Plasma PCSK9 levels in patients with PNS
ELISA results showed that plasma PCSK9 levels in PNS patients were significantly higher than in healthy controls [310.86 (250.87, 390.25) ng/ml vs. 255.67 (202.26, 320.26) ng/ml]. This difference was statistically significant (p = 0.002, Figure 1).
Figure 1.
Comparison of plasma PCSK9 between patients with PNS and healthy controls. The plasma PCSK9 levels in patients with PNS were significantly higher than that in the healthy controls (p = 0.002).

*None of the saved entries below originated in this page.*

/-- A strand from a cord image: it is parked only where it is parked already. -/
def strandFrom (x : Block) (img : List Byte) (l : Nat) (t : Strand) : Strand :=
  let w := x.width
  let pcw := imgNat img (768 + 8 * l) 8
  { t with
    pc := BitVec.ofNat 64 (pcw % 2 ^ 57), ended := pcw.testBit 63,
    park := if pcw.testBit 62 then t.park else none,
    tret := BitVec.ofNat 64 (imgNat img (768 + 8 * w + 8 * l) 8),
    p := BitVec.ofNat 8 (imgNat img (768 + 16 * w + l) 1),
    v := (List.range x.vregs).map (fun r => BitVec.ofNat 32 (imgNat img (768 + 17 * w + 4 * (r * w + l)) 4)) }

/-- A cord whose masks hold no strand that has ended or is absent (R16, R17, R29). -/
def liveMasks (c : Cord) : Cord := { c with k := c.k.map (fun m => m &&& maskOf c.liveLanes) }

/-- A cord from its image (R353, Table 17-11). DESIGN CHOICE (log 97): the spec says only that the image replaces the
cord's state, so the model makes no release check for the masks and strands that it brings, and a cord whose strands the
image says have all ended is not ended by it. -/
def cordFrom (x : Block) (img : List Byte) (y : Cord) : Cord :=
  liveMasks { y with
    retired := BitVec.ofNat 64 (imgNat img 8 8),
    s := (List.range 64).map (fun r => BitVec.ofNat 32 (imgNat img (16 + 4 * r) 4)),
    k := (List.range 12).map (fun n => BitVec.ofNat 64 (imgNat img (272 + 8 * n) 8)),
    f := (List.range 12).map (fun n => imgNat img (368 + n) 1),
    fpflags := BitVec.ofNat 5 (imgNat img 380 4),
    queue := ((List.range 8).map (fun i => imgNat img (384 + 48 * i) 48)).filterMap (fun r =>
      if r = 0 then none else some (TrapRec.ofBits r)),
    strands := y.strands.mapIdx (fun l t => if t.present then strandFrom x img l t else t) }

/-- The length of a cord image. -/
def imageLen (x : Block) : Nat := 768 + 17 * x.width + 4 * x.vregs * x.width

/-- FWSAVE (R353): the cord image is written at the address; the cord is unchanged. -/
def execFwsave (f : LForm) (s : State) :=
  inject (.fwsave f) (fun u _ => .go [] [] (fun t => physWrite t (physA u f) (cordImage u.blk u.c u.cord))) s

/-- FWREST (R353): the cord's state is replaced with the image, whose header must match the cord. -/
def execFwrest (f : LForm) (s : State) :=
  inject (.fwrest f) (fun u s =>
    let r := physRead s (physA u f) (imageLen u.blk)
    if r.1.take 8 == imageHead u.blk u.c u.cord then
      .go [] [] (fun _ => modCord r.2 u.b u.c (cordFrom u.blk r.1))
    else .wait) s

/-- The bytes of an array that FWARR moves (log 18): 2,048 accumulators, their poison bits, the sticky bits. -/
def arrayBytes (k : CoreSt) : List Byte :=
  (List.range 2048).flatMap (fun i => leBytes 4 (k.acc.getD i 0).toNat)
    ++ (List.range 256).map (fun j => BitVec.ofNat 8 (((List.range 8).map (fun i =>
      if k.apoison.contains (8 * j + i) then 2 ^ i else 0)).sum))
    ++ leBytes 1 k.asticky.toNat

/-- An array from the bytes that FWARR reads. -/
def arrayFrom (img : List Byte) (k : CoreSt) : CoreSt :=
  { k with
    acc := (List.range 2048).map (fun i => BitVec.ofNat 32 (imgNat img (4 * i) 4)),
    apoison := (List.range 2048).filter (fun i => (imgNat img (8192 + i / 8) 1).testBit (i % 8)),
    asticky := BitVec.ofNat 4 (imgNat img 8448 1) }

Correlation between plasma PCSK9 and blood lipids in patients with PNS
Spearman correlation analysis showed that plasma PCSK9 levels in patients with PNS had positive linear correlations with TC (r = 0.246, p = 0.008), LDL-C (r = 0.183, p = 0.049), and HDL-C (r = 0.186, p = 0.047), whereas there was no linear correlation with VLDL-C (r = 0.008, p = 0.930) and TG (r = 0.070, p = 0.457) (Figure 2).
Figure 2.
Correlation analysis of plasma PCSK9 and blood lipids in patients with PNS. Plasma PCSK9 levels in patients with PNS had a positive linear correlation with TC (a), LDL-C (b), and HDL-C (c). Plasma PCSK9 levels in patients with PNS had no linear correlation with VLDL-C (d) and TG (e). TC, total cholesterol; LDL-C, low-density lipoprotein cholesterol; HDL-C, high-density lipoprotein cholesterol; VLDL-C, very low-density lipoprotein cholesterol; TG, triglycerides.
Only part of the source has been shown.